Günü böyle bitirdi. Biraz iş, çokça haber ve yorum okuyarak. Facebook’a bile girdi. Bazı facebook arkadaşlarının takılmalarından rahatsız oldu, bazılarının da duvar paylaşımlarından. İçlerinden en fanatiklerini arkadaşlıktan çıkardı. Yasın ikinci aşamasındaydı. Ne zaman biteceğini bilmiyordu. Mesai sonu geldiğinde, hazırlanıp odasını kapattı, ışıkları söndürdü, özellikle herkesin gitmesini beklemişti binadan ayrılmak için, ne servis önü geyiklerine, ne iş sonu mesajlarına katlanamazdı çünkü. Kartını okutup odasını anahtarını teslim ettiğinde kapıcıya beklemediği bir ikram ile karşılaştı. Geleneksel ramazan paketi onun için de ayrılmış, izinden dönmesi beklenmiş, şimdi de kapıda onu bekliyordu götürmesi için eve. Paketle metrobüse binemezdi. Ağır koliyi kucaklayıp elinde üst caddeye kadar taşıdı. Bir taksi şoförünün paket ile ilgili komik olmayan esprisine gülümseyerek cevap verdi. Caddeyi elinde paket ile geçti ve dolmuş durağına yetişti. Henüz ortalıkta dolmuş yoktu. Kendi gibi mesaisi bitenler dolmuş bekliyordu sırada. Sıraya girdi. Her şey önceki günler gibiydi, trafik, dükkanlar, çocuklar, belediye otobüsleri, caddede koşturanlar, yavaş yavaş çöken akşam karanlığı, hiçbiri değişmemişti. Ama bugün ertesi gündü. Dün değildi. Dün çok uzakta kalmıştı, bugün yepyeni bir gündü ve yeni bir dönemin başlangıcı olmalıydı.

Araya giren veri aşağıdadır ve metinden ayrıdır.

/-! ## The command word as bytes -/

theorem encode_of_command {i : Instr} (h : i.format = .command) : encode i = bytesLE 4 (encodeCommandWord i).toNat := by
  cases i with
  | skip | solid | half2 | full2 | full4 => exact absurd h (by nofun)
  | _ => rfl

/-- The four bytes of a word, joined with the first lowest, are the word (20_memory.md R62). -/
theorem append_extractLsb'_of_word (w : Word) :
    w.extractLsb' 24 8 ++ w.extractLsb' 16 8 ++ w.extractLsb' 8 8 ++ w.extractLsb' 0 8 = w := by
  rw [BitVec.extractLsb'_append_extractLsb'_eq_extractLsb' (by decide),
    BitVec.extractLsb'_append_extractLsb'_eq_extractLsb' (by decide),
    BitVec.extractLsb'_append_extractLsb'_eq_extractLsb' (by decide), BitVec.extractLsb'_eq_self]

theorem bytesLE_of_word (w : Word) :
    bytesLE 4 w.toNat = [w.extractLsb' 0 8, w.extractLsb' 8 8, w.extractLsb' 16 8, w.extractLsb' 24 8] := by
  simp [bytesLE, BitVec.extractLsb', Nat.shiftRight_eq_div_pow, Nat.div_div_eq_div_mul]

theorem decode_command_bytesLE (w : Word) (rest : List Byte) :
    decode .command (bytesLE 4 w.toNat ++ rest) = .ok (decodeCommandWord w, rest) := by
  rw [bytesLE_of_word]
  exact congrArg (fun v => Except.ok (decodeCommandWord v, rest)) (append_extractLsb'_of_word w)

/-! ## The control byte by its fields -/

@[simp] theorem modeField_controlByte (base : BitVec 6) (mode : BitVec 2) : modeField (controlByte base mode) = mode :=
  BitVec.extractLsb'_append_eq_right

@[simp] theorem baseField_controlByte (base : BitVec 6) (mode : BitVec 2) : baseField (controlByte base mode) = base :=
  BitVec.extractLsb'_append_eq_left

theorem controlByte_baseField_modeField (c : Byte) : controlByte (baseField c) (modeField c) = c :=
  (BitVec.extractLsb'_append_extractLsb'_eq_extractLsb' rfl).trans BitVec.extractLsb'_eq_self

/-- Every control byte is one of the four modes with six high bits (30_encoding.md R96). -/
theorem controlByte_cases {P : Byte → Prop} (solid : ∀ base, P (controlByte base 0#2))
    (half2 : ∀ base, P (controlByte base 1#2)) (full2 : ∀ base, P (controlByte base 2#2))
    (full4 : ∀ base, P (controlByte base 3#2)) (c : Byte) : P c := by
  have hmode : ∀ m : BitVec 2, m = 0#2 ∨ m = 1#2 ∨ m = 2#2 ∨ m = 3#2 := by decide
  rw [← controlByte_baseField_modeField c]
  rcases hmode (modeField c) with h | h | h | h <;> rw [h]
  · exact solid _
  · exact half2 _
  · exact full2 _
  · exact full4 _

/-! What each mode gives: the record's length and its kind (30_encoding.md R97, R107). -/

section
variable (base : BitVec 6) (range : Byte) (samples : List Byte)

@[simp] theorem recordLength_solid : recordLength (controlByte base 0#2) = 2 := by simp [recordLength]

Dolmuşun şoförü geldi, binecekleri dolmuşu getirdi, sıradakiler doluştular, en arkaya geçti o da, paketi koltuğun altına sıkıştırıp ayaklarıyla da paketin önünü kapattı. Halen üç kişi bekliyordu şoför hareket etmek için. Yolu izledi o da, yürüyenleri, kurtulmak istiyordu hepsinden, eve gitmek, televizyonu açmak ve her şeyin bir hata olduğunun açıklanmasını duymak istiyordu. Özür dilemezlerse bile razıydı, yanlışlarının farkına varmış olduklarını itiraf etmeleri yeterliydi. Bir yanlış değerlendirme olmuş diyeceklerdi, savunmasız ceza vermemeliydik, bilemedik, hata yaptık, herkes yapar diye ekleyeceklerdi, kıyamet kopacaktı belki ama adalet yerini bulacaktı yine de. Çivisi çıkmış bir dünyada halen adalet beklemek ne derece doğruydu bilmiyordu ama uğradığı haksızlık canını yakıyordu, bir yakını öldürülmüş ve herkes sanki cinayet işlenmemiş gibi davranıyordu. Masumların cezalandırıldığı bir dünyada neye inanabilirdi ki, işte çok sevdiği ülkesi kimseyi dinlemeden mahkum etmişti sevdiğini ve hakkını savunması bir suçtu artık. Bundan sonra hangi yüzle, hangi sebeple yaşayacağını bilemiyordu.

Sonunda dolmuş doldu, trafiğin içinden sadece şoförünün biildiği yolları kullanarak kendi yolunu buldu. Tüm kalabalıkla beraber karşıya geçiyordu. Karşı kıtada kendisini bekleyen sessizlikti. Dolmuştan indiğinde her zaman vınlayarak caddeden geçen arabalar bile heveslerini kaybetmişti sanki. Elinde koli ile caddenin karşısına geçti süklüm püklüm. Sabah takmayı akıl edemediği kemeri pantolonu üzerinden düşerken zaruri bir ihtiyaç haline gelmişti. Girdiği ara sokağın başında elleri kayganlaşmaya başlamıştı. Giderek ağırlaşan paketi son enerjisiyle taşımaya devam ediyordu. Sokağın ortasına geldiğinde karşılıklı iki apartmanın balkonlarından tutturulmuş ipe asılı pankartı gördü. “Alex, senin için dünyaları yıkarız.” Şampiyonluk kutlamasından mı kalmıştı, dün mü asmışlardı bilmiyordu. Pankarttaki Alex’in coşkusu, yazının samimiyeti, anın zamanlaması dokunmuştu ona. Paketi bırakıp üzerine çöktü kaldı. Kafasını ellerinin arasına alıp yere bakarak sessizce ağladı. Kimse için dünyaları yıkamazdı, biliyordu. Ramazan paketine muhtaç bir zavallıydı. Hayatta en sevdiği varlığını elinden alanlara karşı yapabildiği tek şey küfretmekti içinden.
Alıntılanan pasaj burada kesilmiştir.